[Stored data entries]
◇ ◇ ◇ ◇ ◇

/-- The bus state that error confinement gives the counters. -/
def busOf (x : CanPort) : Nat := if 128 ≤ x.recv ∨ 128 ≤ x.tec then 1 else 0

/-- The transmit error counter after a frame that met `e` errors before it passed: 8 more for each, 1 less for the frame
(R390); above 255 the controller goes bus-off, which is a command of its own. -/
def tecAfter (e tec : Nat) : Nat := min 255 (tec + 8 * e) - 1

/-- A CAN port hands a frame to the bus; a silent or bus-off port does not. Telegrams, the CAN FD frames, go ahead of
every other frame of the port (R393). The errors that it meets on the bus are free (R390; log entry 105). -/
def canSend (n : Nat) (fr : CanFrame) (s : State) : State :=
  if canRuns s n ∧ (canPort s n).bus ≤ 1 then
    let (d, s) := draw s
    let s := modCan n (fun x => { x with
      out := queueFrame CanFrame.fd (begunAt s.time.now x.outAt x.begun x.out.length) fr x.out
      begun := begunNext s.time.now x.outAt x.begun x.out.length
      outAt := s.time.now + 1
      tec := tecAfter (Config.freeTxErrors d) x.tec
      tx := inc32 x.tx }) s
    setBus n (busOf (canPort s n)) s
  else s

/-- The boot-up message (R391). -/
def bootUp (n : Nat) (s : State) : State := canSend n { id := 0x700 + canNode s n, data := [0] } s

/-- The settings of a CAN port in the present state: node-ID, rates and sample points; with the defaults CN0 runs at
125 kbit/s without bit-rate switching (R390, Table NW-9). -/
def canSettings (s : State) (n : Nat) : List Nat :=
  let c := confOf s
  canNode s n :: (if netDefault s then [125000, 0, 0x504B]
    else [cnum c (0x2B10 + n) 2 500000, cnum c (0x2B10 + n) 3 2000000, cnum c (0x2B10 + n) 4 0x504B])

/-- A port starts under its settings: silent without a node-ID, else error active in pre-operational with
its boot-up message (R391). What waits to be sent under other settings is dropped. -/
def canStart (n : Nat) (s : State) : State :=
  let s := modCan n (fun x => { x with
    tec := 0, recv := 0, under := canSettings s n, out := [], begun := 0, nmt := if canRuns s n then 0x7F else 0 }) s
  if canRuns s n then bootUp n (setBus n 0 s) else setBus n 3 s

/-- Both ports start. -/
def cansStart (s : State) : State := canStart 1 (canStart 0 s)

/-- Settings take effect: a port whose settings have changed starts under them (R391). -/
def cansAgain (s : State) : State :=
  [0, 1].foldl (fun a n => if (canPort a n).under = canSettings a n then a else canStart n a) s

/-- An NMT command reaches a port: it is meant for its node or for all nodes. In HALT only reset
communication acts on CN0, and leaves it pre-operational (R392). -/
def nmt (n cmd node : Nat) (s : State) : State :=
  if canRuns s n ∧ (canPort s n).bus ≤ 1 ∧ (node = 0 ∨ node = canNode s n) then
    if cmd = 129 ∨ cmd = 130 then bootUp n (modCan n (fun x => { x with nmt := 0x7F }) s)
    else if s.ctl.st = .halt then s
    else if cmd = 1 then modCan n (fun x => { x with nmt := 0x05 }) s
    else if cmd = 2 then modCan n (fun x => { x with nmt := 0x04 }) s
    else if cmd = 128 then modCan n (fun x => { x with nmt := 0x7F }) s
    else s
  else s

/-! ### Genxon links (R395, R396) -/

/-- The CRC of a link frame. -/
def linkCrc (bs : List Byte) : Nat := crc16 0x8BB7 0xFFFF bs

/-- The content of a link frame (R395). -/
def linkFrame (ty : Nat) (payload : List Byte) : List Byte :=
  let b := le 1 ty ++ le 1 payload.length ++ payload
  b ++ be 2 (linkCrc b)

/-- Whether a link frame carries a telegram. -/
def linkTelegram (fr : List Byte) : Bool := fr.head? == some 1

/-- A link sends a frame, a telegram ahead of hellos (R395). -/
def linkSend (l : Nat) (fr : List Byte) (s : State) : State :=
  modLink l (fun x => { x with
    out := queueFrame linkTelegram (begunAt s.time.now x.outAt x.begun x.out.length) fr x.out
    begun := begunNext s.time.now x.outAt x.begun x.out.length
    outAt := s.time.now + 1
    tx := inc32 x.tx }) s

/-- The domain identity (R399). -/
def domainId (s : State) : Nat := capNum s 3 4 0

/-- The device number (R399). -/
def deviceNum (s : State) : Nat := capNum s 3 5 0

/-- Whether a link is a route of the pairing connection (R418). -/
def pairingLink (s : State) (l : Nat) : Bool :=
  hasCap s 0xB && (let c := capNum s 0xB 4 0xFFFF
    decide (c < 512) && decide (connDir (confOf s) c = 3) && (connRoutes (confOf s) c).contains (4 + l))

/-- The state of a link changes; a link that comes up or goes down is a network record, be it one of the pairing or not
(R388, R418). -/
def setLink (l st : Nat) (s : State) : State :=
  let old := (link s l).state
  let s := modLink l (fun x => { x with state := st, synced := x.synced && decide (st ≠ 0) }) s
  if old = 2 ∧ st ≠ 2 then netNote 2 (0x0720 + l) st s
  else if old ≠ 2 ∧ st = 2 then netNote 1 (0x0720 + l) st s else s

/-- A port or link that is no longer in use, by the settings in force or for want of its power domain, goes down: its
link falls, and what it was sending is dropped (R388, R470, Table NW-8). -/
def portsSettle (s : State) : State :=
  let s := (upto 8).foldl (fun a p =>
    let x := ethPort a p
    if portEnabled a p || !(x.up || x.half || decide (x.speed ≠ 0)) then a
    else
      let f := fun (b : State) => modPort p (fun x => { x with
        up := false, speed := 0, half := false, sending := none, q0 := [], q1 := [], q2 := [], q3 := [], residences := [] }) b
      if x.up then netNote 2 (0x0710 + p) 0 (withRedundancy (p / 4) f a) else f a) s
  (upto 8).foldl (fun a l => if linkOn a l || decide ((link a l).state = 0) then a else setLink l 0 a) s

/-- New settings are in force: ports and links that they do not enable go down, and CAN ports start under theirs. -/
def netSettle (s : State) : State := cansAgain (portsSettle s)
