/-- SCRUB_PASS (R454): a pass that is complete one scrub interval after the last, with the logical blocks that show corrected
bits, the most that a sector of each shows, and the uncorrectable pages found. -/
def execScrubPass (blocks bits : List Nat) (bad : Nat) (s : State) : Host.Outcome State Fault Refusal :=
  let sectors := blocks.zip bits
  let worst := (sectors.map (·.2)).foldl max 0
  .next (if s.led.state = 1 ∧ moveMay s then
    let s := advance (s.time.now + (s.led.tables.scrubFrom + s.led.tables.scrubDays * 86400 * second - s.time.opNs)) s
    let weak := (sectors.filter (fun e => decide (6 ≤ e.2))).map (·.1)
    let s := nandDo (.pageRead :: (if weak = [] then [] else [.pageProgram, .blockErase, .readStatus])) s
    let s := modLed (fun l => { l with
      scrubTime := s.time.dev, worst := min 8 worst, uncorrectable := inc32 l.uncorrectable bad }) s
    let s := modTables (fun c => { c with scrubDays := if 4 ≤ worst then 1 else 7, scrubFrom := s.time.opNs }) s
    let s := weak.foldl (fun a b => rewriteBlock b a) (weakSector (min 8 worst) s)
    if bad = 0 then s else faultOnce 0x0D05 0x0770 s
  else s)

/-- The mean erase count of the ring. -/
def ringMean (s : State) : Nat :=
  (((upto s.led.tables.ringFormatted).filter (fun b => !s.led.tables.given.contains b)).map
    (fun b => tget 0 s.led.tables.erases (ringBase s + b))).foldl (· + ·) 0 / max 1 (ringBlocks s)

/-- The most-worn ring block that is erased. -/
def mostWorn (s : State) : Option Nat :=
  (erasedRing s).foldl (fun m b => match m with
    | none => some b
    | some x => if tget 0 s.led.tables.erases x < tget 0 s.led.tables.erases b then some b else some x) none

/-- Whether a logical block holds static content: an image slot, the parameter backup, an unused spare or a pinned block
(R436). -/
def staticBlock (s : State) (b : Nat) : Bool :=
  if b < 8 then false
  else if b < slotBase s 2 then decide (s.led.slotA.header ≠ [])
  else if b < paramBase s then decide (s.led.slotB.header ≠ [])
  else if b < spareBase s then decide (b - paramBase s < s.led.paramPages)
  else if b < pinBase s then decide (b - spareBase s < s.led.tables.spares)
  else decide (b < ringBase s) && (pinnedBlocks s).contains (b - pinBase s)

/-- WEAR_LEVELLING_MOVE (R436, R445): static content of a block with an erase count 100 or more below the ring's mean moves
to the most-worn erased ring block, and the less-worn block, erased, joins the ring. -/
def execWearLevellingMove (b : Nat) (s : State) : Host.Outcome State Fault Refusal :=
  .next (match mostWorn s with
    | some w =>
      if s.led.state = 1 ∧ moveMay s ∧ staticBlock s b ∧ tget 0 s.led.tables.erases b + 100 ≤ ringMean s then
        blockNote 3 b (physOf s b) (physOf s w) (nandDo [.pageRead, .pageProgram, .blockErase, .readStatus]
          (eraseBlocks [w] (swapBlocks b w s)))
      else s
    | none => s)

/-! ### Pins (R455, R456) -/

/-- A pin request by 0x2A0C:04. -/
def pinRequestWrite (r : Requester) (s : State) : Nat × State :=
  if !transportOk s r then (0x08000022, s)
  else if s.led.state ≠ 1 then (0x08000022, s)
  else (0, pinOpen s.led.pinTime (s.led.pinBefore * second) (s.led.pinAfter * second) false s)

/-- PIN_COPY_START (R445, R455): once device time has passed the window's end, or, for an automatic pin, after the next
mount, the copy of the ring's pages of the window begins; with nothing to copy the pin is held at once. -/
def execPinCopyStart (n : Nat) (s : State) : Host.Outcome State Fault Refusal :=
  let p := tget {} s.led.pins n
  .next (if s.led.state = 1 ∧ pinMay s ∧ p.state = 1 ∧ (p.auto ∨ p.stop < s.time.dev) then
    pinSettle n (modLed (fun l => { l with pins := tset {} l.pins n { p with state := 2 } }) s)
  else s)

/-- The block of the pinned region that is being written is given up where no pin has a page in it any more: it is erased
before it is used again (R456). -/
def pinFree (s : State) : State :=
  if s.led.pinBlock ≠ 0 ∧ !(pinnedBlocks s).contains (s.led.pinBlock - 1) then
    modLed (fun l => { l with pinBlock := 0, pinPages := 0 }) s
  else s

/-- A write of 0x2A0C:07: the pin's entry and pages are free again. -/
def pinRelease (n : Nat) (s : State) : Nat × State :=
  let p := tget {} s.led.pins n
  if p.state = 0 then (0x06090030, s)
  else (0, pinNote 5 n p.start p.stop (pinFree (modLed (fun l => { l with pins := tset {} l.pins n {} }) s)))

/-! ### Reading out (R457) -/

/-- The status of a page that is found, by its worst sector: 0 read, 1 read corrected, 3 uncorrectable. -/
def pageCode (bits : Option Nat) : Nat :=
  match bits with
  | none => 3
  | some n => if n < 4 then 0 else 1

/-- A page is read from the NAND part, through ECC: its status, its data, nothing where it is uncorrectable, and what its
worst sector brings about. -/
def pageOut (errors : Nat) (p : Page) (s : State) : Nat × List Byte × State :=
  let b := pageBits s.led.part.pageSize errors p
  let s := weakSector (b.getD 0) (nandDo [.pageRead] s)
  (pageCode b, if b.isNone then [] else pageBytes s.led.part.pageSize p, s)

/-- What a page read leaves in 0x2A08:02 and :03. -/
def setPage (data : List Byte) (st : Nat) (s : State) : State :=
  let s := if data = s.led.pageData then s else bump 0x2A08 2 s
  modLed (fun l => { l with pageData := data, pageStatus := st }) s

/-- What a page read leaves in 0x2A09:03 and :04. -/
def setPinned (data : List Byte) (st : Nat) (s : State) : State :=
  let s := if data = s.led.pinData then s else bump 0x2A09 3 s
  modLed (fun l => { l with pinData := data, pinStatus := st }) s

/-- The ring page named in 0x2A08:01 is read. -/
def readRing (errors : Nat) (s : State) : State :=
  match s.led.ring.find? (fun p => decide (p.seq = s.led.readPage)) with
  | some p =>
    if s.led.state = 1 then
      let (st, data, s) := pageOut errors p s
      setPage data st s
    else setPage [] 2 s
  | none =>
    let waits := s.led.queued.any (fun p => decide (p.seq = s.led.readPage))
      || (decide (s.led.openRecs ≠ []) && decide (s.led.readPage = s.led.nextPage))
    setPage [] (if waits then 4 else 2) s

/-- The pinned page named in 0x2A09:01 and :02 is read. -/
def readPinned (errors : Nat) (s : State) : State :=
  match (tget {} s.led.pins s.led.readPin).pages[s.led.pinIndex]? with
  | some p =>
    if s.led.state = 1 then
      let (st, data, s) := pageOut errors p s
      setPinned data st s
    else setPinned [] 2 s
  | none => setPinned [] 2 s

end Sys2Proof.Machine
end

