-- ==== Sys2Proof/Certificates/Slice0/Obligations.lean ====
section
/-! DEFINITION. The statements about the model that the provers are given. Each names the rules of the manual
that it speaks of; where a clause rests on a choice of the model, its docstring names the log entry. -/

open Sys2Proof Sys2Proof.Machine

/-! ### The block -/

/-- The block takes the command at the front of its queue and runs it on the state with the queue's rest. -/
def Obligations.StepRunsFront : Prop :=
  ∀ (c : Instr) (rest : List Instr) (s : State), s.pending = c :: rest →
    step s = exec c { s with pending := rest }

/-- On an empty queue a step is one cycle of the TIME clock and nothing else (the model's choice, log entry 1):
in RESET every time stands, in FUSE_SENSE the operating time stands, from STARTUP_TEST on all run. The count of PLL A
advances by 10 ns, and so does device time where it is not adjusted, counted in 64 bits with the fraction of the
accumulator (R462, R463). -/
def Obligations.StepIdles : Prop :=
  ∀ s : State, s.pending = [] → ∃ t, step s = .next t ∧ OnlyWrites [.time] s t
    ∧ (s.ctl.st = .reset → t = s)
    ∧ (s.ctl.st ≠ .reset → s.time.adjust = 0 →
      t.time.dev * 2 ^ 32 + t.time.frac = ((s.time.dev + 10) * 2 ^ 32 + s.time.frac) % 2 ^ 96)
    ∧ (s.ctl.st ≠ .reset → t.time.now = s.time.now + 10)
    ∧ (s.ctl.st = .fuseSense → t.time.opNs = s.time.opNs)
    ∧ (s.ctl.st ≠ .reset → s.ctl.st ≠ .fuseSense → t.time.opNs = s.time.opNs + 10)

/-- Every command completes in every state: none faults and none is refused. No command writes a part of the state that
is not its own: the whole frame of the command set. -/
def Obligations.CommandsWriteOnlyTheirParts : Prop :=
  (∀ (c : Instr) (s : State), Completes c s (OnlyWrites (writes c) s))
  ∧ ∀ (c : Instr) (s t : State), exec c s = .next t → OnlyWrites (writes c) s t

/-- A transition of the device state that Table AR-7 does not list does not occur (R42): every step leaves the
state, or changes it by a listed transition. -/
def Obligations.TransitionsAreListed : Prop :=
  ∀ s t : State, step s = .next t → t.ctl.st = s.ctl.st ∨ transitionListed s.ctl.st t.ctl.st = true

/-- Both passes of every core agree after every step that begins with them in agreement: the complement-domain
execution of R292 to R294 holds for every instruction, and a trap, a rollback, a takeover, a handover and a
reset load both passes alike. -/
def Obligations.PassesStayComplementary : Prop :=
  ∀ s t : State, PassesAgree s → step s = .next t → PassesAgree t

/-- A blown fuse stays blown (R90): no step of the block turns a programmed bit of the array back. -/
def Obligations.BlownFusesStay : Prop :=
  ∀ (w b : Nat) (s t : State), Blown w b s → step s = .next t → Blown w b t

/-- In the reset state the device is in RESET with BOOT_ST 0xF and FAULT_N low (R84), the request, the
collector and the queue are empty, both passes of every core agree, and fuse word 1 of the RK-8S part of log entry 7 has
its seven site bits blown. -/
def Obligations.ResetState : Prop :=
  State.reset.ctl.st = .reset ∧ State.reset.ctl.boot = 0xF ∧ faultNLow State.reset = true
    ∧ State.reset.ctl.request = none ∧ State.reset.pending = [] ∧ State.reset.col.pending = []
    ∧ State.reset.col.records = [] ∧ State.reset.ctl.transitions = 0 ∧ PassesAgree State.reset
    ∧ ∀ b, b < 7 → Blown 1 b State.reset

/-! ### The cores (R286 to R294) -/

/-- The register and immediate forms of the arithmetic, logic, shift and comparison instructions, LUI and AUIPC:
the destination takes the result, x0 discards it, the pc moves on, and nothing else changes. A shift takes the
low five bits of its amount. -/
def Obligations.ArithmeticInstructions : Prop :=
  ∀ (s : State) (k : Nat) (c : Bool), Runs s k c →
    (∀ rd rs1 b, Completes (.add k c rd (.src rs1 b)) s
      (WritesReg k c rd (xreg s k rs1 + src2 s k b) s))
    ∧ (∀ rd imm, Completes (.add k c rd (.auipc imm)) s
      (WritesReg k c rd ((Machine.core s k).prim.pc + (imm ++ (0 : BitVec 12))) s))
    ∧ (∀ rd rs1 rs2, Completes (.sub k c rd rs1 rs2) s
      (WritesReg k c rd (xreg s k rs1 - xreg s k rs2) s))
    ∧ (∀ rd rs1 b, Completes (.and k c rd rs1 b) s (WritesReg k c rd (xreg s k rs1 &&& src2 s k b) s))
    ∧ (∀ rd rs1 b, Completes (.or k c rd rs1 b) s (WritesReg k c rd (xreg s k rs1 ||| src2 s k b) s))
    ∧ (∀ rd rs1 b, Completes (.xor k c rd rs1 b) s (WritesReg k c rd (xreg s k rs1 ^^^ src2 s k b) s))
    ∧ (∀ rd rs1 b, Completes (.sll k c rd rs1 b) s
      (WritesReg k c rd (xreg s k rs1 <<< ((src2 s k b).extractLsb' 0 5).toNat) s))
    ∧ (∀ rd rs1 b, Completes (.srl k c rd rs1 b) s
      (WritesReg k c rd (xreg s k rs1 >>> ((src2 s k b).extractLsb' 0 5).toNat) s))
    ∧ (∀ rd rs1 b, Completes (.sra k c rd rs1 b) s
      (WritesReg k c rd ((xreg s k rs1).sshiftRight ((src2 s k b).extractLsb' 0 5).toNat) s))
    ∧ (∀ rd rs1 b, Completes (.slt k c false rd rs1 b) s
      (WritesReg k c rd (if (xreg s k rs1).toInt < (src2 s k b).toInt then 1 else 0) s))
    ∧ (∀ rd rs1 b, Completes (.slt k c true rd rs1 b) s
      (WritesReg k c rd (if (xreg s k rs1).toNat < (src2 s k b).toNat then 1 else 0) s))
    ∧ (∀ rd imm, Completes (.lui k c rd imm) s (WritesReg k c rd (imm ++ (0 : BitVec 12)) s))
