-- ==== Sys2Proof/Laws/Frames.lean ====
section
/-! SUPPORT. What each shared operation leaves as it was: one lemma an operation, naming every part of the state
that it does not write. They are simp lemmas, so that a claim about a command needs to unfold only what writes
the part it speaks of. -/

namespace Sys2Proof.Machine

@[simp] theorem ite_pending (p : Prop) [Decidable p] (a b : State) :
    (if p then a else b).pending = if p then a.pending else b.pending := by split <;> rfl

@[simp] theorem fold_pending {α : Type} (l : List α) (f : State → α → State) (h : ∀ a x, (f a x).pending = a.pending) (s : State) :
    (l.foldl f s).pending = s.pending := by
  induction l generalizing s with
  | nil => rfl
  | cons x xs ih => simp only [List.foldl_cons, ih, h]

@[simp] theorem ite_ctl (p : Prop) [Decidable p] (a b : State) :
    (if p then a else b).ctl = if p then a.ctl else b.ctl := by split <;> rfl

@[simp] theorem fold_ctl {α : Type} (l : List α) (f : State → α → State) (h : ∀ a x, (f a x).ctl = a.ctl) (s : State) :
    (l.foldl f s).ctl = s.ctl := by
  induction l generalizing s with
  | nil => rfl
  | cons x xs ih => simp only [List.foldl_cons, ih, h]

@[simp] theorem ite_power (p : Prop) [Decidable p] (a b : State) :
    (if p then a else b).power = if p then a.power else b.power := by split <;> rfl

@[simp] theorem fold_power {α : Type} (l : List α) (f : State → α → State) (h : ∀ a x, (f a x).power = a.power) (s : State) :
    (l.foldl f s).power = s.power := by
  induction l generalizing s with
  | nil => rfl
  | cons x xs ih => simp only [List.foldl_cons, ih, h]

@[simp] theorem ite_fuses (p : Prop) [Decidable p] (a b : State) :
    (if p then a else b).fuses = if p then a.fuses else b.fuses := by split <;> rfl

@[simp] theorem fold_fuses {α : Type} (l : List α) (f : State → α → State) (h : ∀ a x, (f a x).fuses = a.fuses) (s : State) :
    (l.foldl f s).fuses = s.fuses := by
  induction l generalizing s with
  | nil => rfl
  | cons x xs ih => simp only [List.foldl_cons, ih, h]

@[simp] theorem ite_cfg (p : Prop) [Decidable p] (a b : State) :
    (if p then a else b).cfg = if p then a.cfg else b.cfg := by split <;> rfl

@[simp] theorem fold_cfg {α : Type} (l : List α) (f : State → α → State) (h : ∀ a x, (f a x).cfg = a.cfg) (s : State) :
    (l.foldl f s).cfg = s.cfg := by
  induction l generalizing s with
  | nil => rfl
  | cons x xs ih => simp only [List.foldl_cons, ih, h]

@[simp] theorem ite_dict (p : Prop) [Decidable p] (a b : State) :
    (if p then a else b).dict = if p then a.dict else b.dict := by split <;> rfl

@[simp] theorem fold_dict {α : Type} (l : List α) (f : State → α → State) (h : ∀ a x, (f a x).dict = a.dict) (s : State) :
    (l.foldl f s).dict = s.dict := by
  induction l generalizing s with
  | nil => rfl
  | cons x xs ih => simp only [List.foldl_cons, ih, h]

◇ ◇ ◇ ◇ ◇

### Task details
From the records above, retype only the lines starting at the line that contains "def Obligations.BlownFusesStay : Prop" and ending at the line that contains "(WritesReg k c rd ((xreg", both included.

### Completed exercise
def Obligations.BlownFusesStay : Prop :=
  ∀ (w b : Nat) (s t : State), Blown w b s → step s = .next t → Blown w b t

/-- In the reset state the device is in RESET with BOOT_ST 0xF and FAULT_N low (R84), the request, the
collector and the queue are empty, both passes of every core agree, and fuse word 1 of the RK-8S part of log entry 7 has
its seven site bits blown. -/
def Obligations.ResetState : Prop :=
  State.reset.ctl.st = .reset ∧ State.reset.ctl.boot = 0xF ∧ faultNLow State.reset = true
    ∧ State.reset.ctl.request = none ∧ State.reset.pending = [] ∧ State.reset.col.pending = []
    ∧ State.reset.col.records = [] ∧ State.reset.ctl.transitions = 0 ∧ PassesAgree State.reset
    ∧ ∀ b, b < 7 → Blown 1 b State.reset

/-! ### The cores (R286 to R294) -/

/-- The register and immediate forms of the arithmetic, logic, shift and comparison instructions, LUI and AUIPC:
the destination takes the result, x0 discards it, the pc moves on, and nothing else changes. A shift takes the
low five bits of its amount. -/
def Obligations.ArithmeticInstructions : Prop :=
  ∀ (s : State) (k : Nat) (c : Bool), Runs s k c →
    (∀ rd rs1 b, Completes (.add k c rd (.src rs1 b)) s
      (WritesReg k c rd (xreg s k rs1 + src2 s k b) s))
    ∧ (∀ rd imm, Completes (.add k c rd (.auipc imm)) s
      (WritesReg k c rd ((Machine.core s k).prim.pc + (imm ++ (0 : BitVec 12))) s))
    ∧ (∀ rd rs1 rs2, Completes (.sub k c rd rs1 rs2) s
      (WritesReg k c rd (xreg s k rs1 - xreg s k rs2) s))
    ∧ (∀ rd rs1 b, Completes (.and k c rd rs1 b) s (WritesReg k c rd (xreg s k rs1 &&& src2 s k b) s))
    ∧ (∀ rd rs1 b, Completes (.or k c rd rs1 b) s (WritesReg k c rd (xreg s k rs1 ||| src2 s k b) s))
    ∧ (∀ rd rs1 b, Completes (.xor k c rd rs1 b) s (WritesReg k c rd (xreg s k rs1 ^^^ src2 s k b) s))
    ∧ (∀ rd rs1 b, Completes (.sll k c rd rs1 b) s
      (WritesReg k c rd (xreg s k rs1 <<< ((src2 s k b).extractLsb' 0 5).toNat) s))
    ∧ (∀ rd rs1 b, Completes (.srl k c rd rs1 b) s
      (WritesReg k c rd (xreg s k rs1 >>> ((src2 s k b).extractLsb' 0 5).toNat) s))
    ∧ (∀ rd rs1 b, Completes (.sra k c rd rs1 b) s
      (WritesReg k c rd ((xreg s k rs1).sshiftRight ((src2 s k b).extractLsb' 0 5).toNat) s))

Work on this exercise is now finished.